Over the next few days of school, the three boys' faces kept popping up in the oddest spots.

They already had a knack for getting in trouble, but Remus, bless him, tended to try and talk them out of it.

In class, they were all brilliant, Sirius leaping up to call out something that put the class in stitches and himself in detention, James tossing things around like one of those Muggle ball-base- was that what they were called?-players, and Remus with his soft, correct answers coming from that face wise beyond his years.
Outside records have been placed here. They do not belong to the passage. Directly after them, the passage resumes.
-- ==== Sys2Proof/Laws/State.lean ====
section
/-!
SUPPORT. Laws/State.lean: what each update of State leaves and sets, one lemma per field per update.
-/
namespace Sys2Proof.Machine

/-! ### Register fields -/

@[simp] theorem State.setF_force (s : State) (x : Fld) (i v : Nat) : (s.setF x i v).force = s.force := by unfold State.setF; split <;> rfl
@[simp] theorem State.setF_mem (s : State) (x : Fld) (i v : Nat) : (s.setF x i v).mem = s.mem := by unfold State.setF; split <;> rfl
@[simp] theorem State.setF_dev (s : State) (x : Fld) (i v : Nat) : (s.setF x i v).dev = s.dev := by unfold State.setF; split <;> rfl
@[simp] theorem State.setF_hep (s : State) (x : Fld) (i v : Nat) : (s.setF x i v).hep = s.hep := by unfold State.setF; split <;> rfl
@[simp] theorem State.setF_ciu (s : State) (x : Fld) (i v : Nat) : (s.setF x i v).ciu = s.ciu := by unfold State.setF; split <;> rfl
@[simp] theorem State.setF_buf (s : State) (x : Fld) (i v : Nat) : (s.setF x i v).buf = s.buf := by unfold State.setF; split <;> rfl
@[simp] theorem State.setF_btl (s : State) (x : Fld) (i v : Nat) : (s.setF x i v).btl = s.btl := by unfold State.setF; split <;> rfl
@[simp] theorem State.setF_eng (s : State) (x : Fld) (i v : Nat) : (s.setF x i v).eng = s.eng := by unfold State.setF; split <;> rfl
@[simp] theorem State.setF_mwr (s : State) (x : Fld) (i v : Nat) : (s.setF x i v).mwr = s.mwr := by unfold State.setF; split <;> rfl
@[simp] theorem State.setF_chn (s : State) (x : Fld) (i v : Nat) : (s.setF x i v).chn = s.chn := by unfold State.setF; split <;> rfl
@[simp] theorem State.setF_srv (s : State) (x : Fld) (i v : Nat) : (s.setF x i v).srv = s.srv := by unfold State.setF; split <;> rfl
@[simp] theorem State.setF_mpd (s : State) (x : Fld) (i v : Nat) : (s.setF x i v).mpd = s.mpd := by unfold State.setF; split <;> rfl
@[simp] theorem State.setF_sup (s : State) (x : Fld) (i v : Nat) : (s.setF x i v).sup = s.sup := by unfold State.setF; split <;> rfl
@[simp] theorem State.setF_sec (s : State) (x : Fld) (i v : Nat) : (s.setF x i v).sec = s.sec := by unfold State.setF; split <;> rfl
@[simp] theorem State.setF_efl (s : State) (x : Fld) (i v : Nat) : (s.setF x i v).efl = s.efl := by unfold State.setF; split <;> rfl
@[simp] theorem State.setF_thm (s : State) (x : Fld) (i v : Nat) : (s.setF x i v).thm = s.thm := by unfold State.setF; split <;> rfl
@[simp] theorem State.setF_cal (s : State) (x : Fld) (i v : Nat) : (s.setF x i v).cal = s.cal := by unfold State.setF; split <;> rfl
@[simp] theorem State.setF_plv (s : State) (x : Fld) (i v : Nat) : (s.setF x i v).plv = s.plv := by unfold State.setF; split <;> rfl
@[simp] theorem State.setF_mir (s : State) (x : Fld) (i v : Nat) : (s.setF x i v).mir = s.mir := by unfold State.setF; split <;> rfl
@[simp] theorem State.setF_evr (s : State) (x : Fld) (i v : Nat) : (s.setF x i v).evr = s.evr := by unfold State.setF; split <;> rfl
@[simp] theorem State.setF_out (s : State) (x : Fld) (i v : Nat) : (s.setF x i v).out = s.out := by unfold State.setF; split <;> rfl
@[simp] theorem State.setF_freeCtr (s : State) (x : Fld) (i v : Nat) : (s.setF x i v).freeCtr = s.freeCtr := by unfold State.setF; split <;> rfl
@[simp] theorem State.setF_pending (s : State) (x : Fld) (i v : Nat) : (s.setF x i v).pending = s.pending := by unfold State.setF; split <;> rfl

@[simp] theorem State.setG_regs (s : State) (x : Fld) (i v : Nat) : (s.setG x i v).regs = s.regs := by unfold State.setG; split <;> rfl
@[simp] theorem State.setG_mem (s : State) (x : Fld) (i v : Nat) : (s.setG x i v).mem = s.mem := by unfold State.setG; split <;> rfl
@[simp] theorem State.setG_dev (s : State) (x : Fld) (i v : Nat) : (s.setG x i v).dev = s.dev := by unfold State.setG; split <;> rfl
@[simp] theorem State.setG_hep (s : State) (x : Fld) (i v : Nat) : (s.setG x i v).hep = s.hep := by unfold State.setG; split <;> rfl
@[simp] theorem State.setG_ciu (s : State) (x : Fld) (i v : Nat) : (s.setG x i v).ciu = s.ciu := by unfold State.setG; split <;> rfl
@[simp] theorem State.setG_buf (s : State) (x : Fld) (i v : Nat) : (s.setG x i v).buf = s.buf := by unfold State.setG; split <;> rfl
@[simp] theorem State.setG_btl (s : State) (x : Fld) (i v : Nat) : (s.setG x i v).btl = s.btl := by unfold State.setG; split <;> rfl
@[simp] theorem State.setG_eng (s : State) (x : Fld) (i v : Nat) : (s.setG x i v).eng = s.eng := by unfold State.setG; split <;> rfl
@[simp] theorem State.setG_mwr (s : State) (x : Fld) (i v : Nat) : (s.setG x i v).mwr = s.mwr := by unfold State.setG; split <;> rfl
@[simp] theorem State.setG_chn (s : State) (x : Fld) (i v : Nat) : (s.setG x i v).chn = s.chn := by unfold State.setG; split <;> rfl
@[simp] theorem State.setG_srv (s : State) (x : Fld) (i v : Nat) : (s.setG x i v).srv = s.srv := by unfold State.setG; split <;> rfl
@[simp] theorem State.setG_mpd (s : State) (x : Fld) (i v : Nat) : (s.setG x i v).mpd = s.mpd := by unfold State.setG; split <;> rfl
@[simp] theorem State.setG_sup (s : State) (x : Fld) (i v : Nat) : (s.setG x i v).sup = s.sup := by unfold State.setG; split <;> rfl
@[simp] theorem State.setG_sec (s : State) (x : Fld) (i v : Nat) : (s.setG x i v).sec = s.sec := by unfold State.setG; split <;> rfl
@[simp] theorem State.setG_efl (s : State) (x : Fld) (i v : Nat) : (s.setG x i v).efl = s.efl := by unfold State.setG; split <;> rfl
@[simp] theorem State.setG_thm (s : State) (x : Fld) (i v : Nat) : (s.setG x i v).thm = s.thm := by unfold State.setG; split <;> rfl
@[simp] theorem State.setG_cal (s : State) (x : Fld) (i v : Nat) : (s.setG x i v).cal = s.cal := by unfold State.setG; split <;> rfl
@[simp] theorem State.setG_plv (s : State) (x : Fld) (i v : Nat) : (s.setG x i v).plv = s.plv := by unfold State.setG; split <;> rfl
@[simp] theorem State.setG_mir (s : State) (x : Fld) (i v : Nat) : (s.setG x i v).mir = s.mir := by unfold State.setG; split <;> rfl
@[simp] theorem State.setG_evr (s : State) (x : Fld) (i v : Nat) : (s.setG x i v).evr = s.evr := by unfold State.setG; split <;> rfl
@[simp] theorem State.setG_out (s : State) (x : Fld) (i v : Nat) : (s.setG x i v).out = s.out := by unfold State.setG; split <;> rfl
@[simp] theorem State.setG_freeCtr (s : State) (x : Fld) (i v : Nat) : (s.setG x i v).freeCtr = s.freeCtr := by unfold State.setG; split <;> rfl
@[simp] theorem State.setG_pending (s : State) (x : Fld) (i v : Nat) : (s.setG x i v).pending = s.pending := by unfold State.setG; split <;> rfl

@[simp] theorem State.setB_force (s : State) (x : Fld) (i : Nat) (v : Bool) : (s.setB x i v).force = s.force := s.setF_force x i v.toNat
@[simp] theorem State.setB_mem (s : State) (x : Fld) (i : Nat) (v : Bool) : (s.setB x i v).mem = s.mem := s.setF_mem x i v.toNat
@[simp] theorem State.setB_dev (s : State) (x : Fld) (i : Nat) (v : Bool) : (s.setB x i v).dev = s.dev := s.setF_dev x i v.toNat
@[simp] theorem State.setB_hep (s : State) (x : Fld) (i : Nat) (v : Bool) : (s.setB x i v).hep = s.hep := s.setF_hep x i v.toNat
@[simp] theorem State.setB_ciu (s : State) (x : Fld) (i : Nat) (v : Bool) : (s.setB x i v).ciu = s.ciu := s.setF_ciu x i v.toNat
@[simp] theorem State.setB_buf (s : State) (x : Fld) (i : Nat) (v : Bool) : (s.setB x i v).buf = s.buf := s.setF_buf x i v.toNat
@[simp] theorem State.setB_btl (s : State) (x : Fld) (i : Nat) (v : Bool) : (s.setB x i v).btl = s.btl := s.setF_btl x i v.toNat
@[simp] theorem State.setB_eng (s : State) (x : Fld) (i : Nat) (v : Bool) : (s.setB x i v).eng = s.eng := s.setF_eng x i v.toNat
@[simp] theorem State.setB_mwr (s : State) (x : Fld) (i : Nat) (v : Bool) : (s.setB x i v).mwr = s.mwr := s.setF_mwr x i v.toNat
@[simp] theorem State.setB_chn (s : State) (x : Fld) (i : Nat) (v : Bool) : (s.setB x i v).chn = s.chn := s.setF_chn x i v.toNat
@[simp] theorem State.setB_srv (s : State) (x : Fld) (i : Nat) (v : Bool) : (s.setB x i v).srv = s.srv := s.setF_srv x i v.toNat
@[simp] theorem State.setB_mpd (s : State) (x : Fld) (i : Nat) (v : Bool) : (s.setB x i v).mpd = s.mpd := s.setF_mpd x i v.toNat
@[simp] theorem State.setB_sup (s : State) (x : Fld) (i : Nat) (v : Bool) : (s.setB x i v).sup = s.sup := s.setF_sup x i v.toNat
@[simp] theorem State.setB_sec (s : State) (x : Fld) (i : Nat) (v : Bool) : (s.setB x i v).sec = s.sec := s.setF_sec x i v.toNat
@[simp] theorem State.setB_efl (s : State) (x : Fld) (i : Nat) (v : Bool) : (s.setB x i v).efl = s.efl := s.setF_efl x i v.toNat
@[simp] theorem State.setB_thm (s : State) (x : Fld) (i : Nat) (v : Bool) : (s.setB x i v).thm = s.thm := s.setF_thm x i v.toNat
@[simp] theorem State.setB_cal (s : State) (x : Fld) (i : Nat) (v : Bool) : (s.setB x i v).cal = s.cal := s.setF_cal x i v.toNat
@[simp] theorem State.setB_plv (s : State) (x : Fld) (i : Nat) (v : Bool) : (s.setB x i v).plv = s.plv := s.setF_plv x i v.toNat
@[simp] theorem State.setB_mir (s : State) (x : Fld) (i : Nat) (v : Bool) : (s.setB x i v).mir = s.mir := s.setF_mir x i v.toNat
@[simp] theorem State.setB_evr (s : State) (x : Fld) (i : Nat) (v : Bool) : (s.setB x i v).evr = s.evr := s.setF_evr x i v.toNat
@[simp] theorem State.setB_out (s : State) (x : Fld) (i : Nat) (v : Bool) : (s.setB x i v).out = s.out := s.setF_out x i v.toNat
@[simp] theorem State.setB_freeCtr (s : State) (x : Fld) (i : Nat) (v : Bool) : (s.setB x i v).freeCtr = s.freeCtr := s.setF_freeCtr x i v.toNat
@[simp] theorem State.setB_pending (s : State) (x : Fld) (i : Nat) (v : Bool) : (s.setB x i v).pending = s.pending := s.setF_pending x i v.toNat

@[simp] theorem State.inc_force (s : State) (x : Fld) (i n : Nat) : (s.inc x i n).force = s.force := s.setF_force _ _ _
@[simp] theorem State.inc_mem (s : State) (x : Fld) (i n : Nat) : (s.inc x i n).mem = s.mem := s.setF_mem _ _ _
@[simp] theorem State.inc_dev (s : State) (x : Fld) (i n : Nat) : (s.inc x i n).dev = s.dev := s.setF_dev _ _ _
@[simp] theorem State.inc_hep (s : State) (x : Fld) (i n : Nat) : (s.inc x i n).hep = s.hep := s.setF_hep _ _ _
@[simp] theorem State.inc_ciu (s : State) (x : Fld) (i n : Nat) : (s.inc x i n).ciu = s.ciu := s.setF_ciu _ _ _
@[simp] theorem State.inc_buf (s : State) (x : Fld) (i n : Nat) : (s.inc x i n).buf = s.buf := s.setF_buf _ _ _
@[simp] theorem State.inc_btl (s : State) (x : Fld) (i n : Nat) : (s.inc x i n).btl = s.btl := s.setF_btl _ _ _
@[simp] theorem State.inc_eng (s : State) (x : Fld) (i n : Nat) : (s.inc x i n).eng = s.eng := s.setF_eng _ _ _
@[simp] theorem State.inc_mwr (s : State) (x : Fld) (i n : Nat) : (s.inc x i n).mwr = s.mwr := s.setF_mwr _ _ _
@[simp] theorem State.inc_chn (s : State) (x : Fld) (i n : Nat) : (s.inc x i n).chn = s.chn := s.setF_chn _ _ _
@[simp] theorem State.inc_srv (s : State) (x : Fld) (i n : Nat) : (s.inc x i n).srv = s.srv := s.setF_srv _ _ _
@[simp] theorem State.inc_mpd (s : State) (x : Fld) (i n : Nat) : (s.inc x i n).mpd = s.mpd := s.setF_mpd _ _ _
@[simp] theorem State.inc_sup (s : State) (x : Fld) (i n : Nat) : (s.inc x i n).sup = s.sup := s.setF_sup _ _ _
@[simp] theorem State.inc_sec (s : State) (x : Fld) (i n : Nat) : (s.inc x i n).sec = s.sec := s.setF_sec _ _ _
@[simp] theorem State.inc_efl (s : State) (x : Fld) (i n : Nat) : (s.inc x i n).efl = s.efl := s.setF_efl _ _ _
@[simp] theorem State.inc_thm (s : State) (x : Fld) (i n : Nat) : (s.inc x i n).thm = s.thm := s.setF_thm _ _ _
@[simp] theorem State.inc_cal (s : State) (x : Fld) (i n : Nat) : (s.inc x i n).cal = s.cal := s.setF_cal _ _ _
@[simp] theorem State.inc_plv (s : State) (x : Fld) (i n : Nat) : (s.inc x i n).plv = s.plv := s.setF_plv _ _ _
@[simp] theorem State.inc_mir (s : State) (x : Fld) (i n : Nat) : (s.inc x i n).mir = s.mir := s.setF_mir _ _ _
@[simp] theorem State.inc_evr (s : State) (x : Fld) (i n : Nat) : (s.inc x i n).evr = s.evr := s.setF_evr _ _ _
@[simp] theorem State.inc_out (s : State) (x : Fld) (i n : Nat) : (s.inc x i n).out = s.out := s.setF_out _ _ _
@[simp] theorem State.inc_freeCtr (s : State) (x : Fld) (i n : Nat) : (s.inc x i n).freeCtr = s.freeCtr := s.setF_freeCtr _ _ _
@[simp] theorem State.inc_pending (s : State) (x : Fld) (i n : Nat) : (s.inc x i n).pending = s.pending := s.setF_pending _ _ _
"BlackPotterLupin," in my office now," was common, although plenty of the time it was just "Black," just "Potter," or whenever bad things happened, "'GET IN MY OFFICE BLACK AND POTTER BEFORE YOU GET IN MORE TROUBLE THAN YOU ARE ALREADY IN!"

As they grew, so did the scope of their pranks, and by seventh year, they all left, taking the times with them. McGonagall, who was not a nostalgic person, found herself missing the days of whipped cream in pillowcases and sun-streaked and tan boys with a wide variety of hair colors yelling outside her window and those spectacular Quidditch games where James saved the day and his friends screamed his name through their thick layer of gold and red face paint, the times they'd talked their way out of detention, the pointing fingers of accusation at that boy they liked to harass.

Then they all fell victim to the Second Wizarding War, and she knew she would never, ever see those times again.


James looked over, sadly. I feel bad none of them lived, he remarked, just as his friends came in, asking where he was and what he was doing talking with that old lady, his friends looking heartbreakingly like her old students, his friends, one with dark hair, the other with wise eyes.

McGonagall tried not to, but she knew at some point during this year she'd fall into calling them "Remus," "Sirius" and "James" so often they answered to it.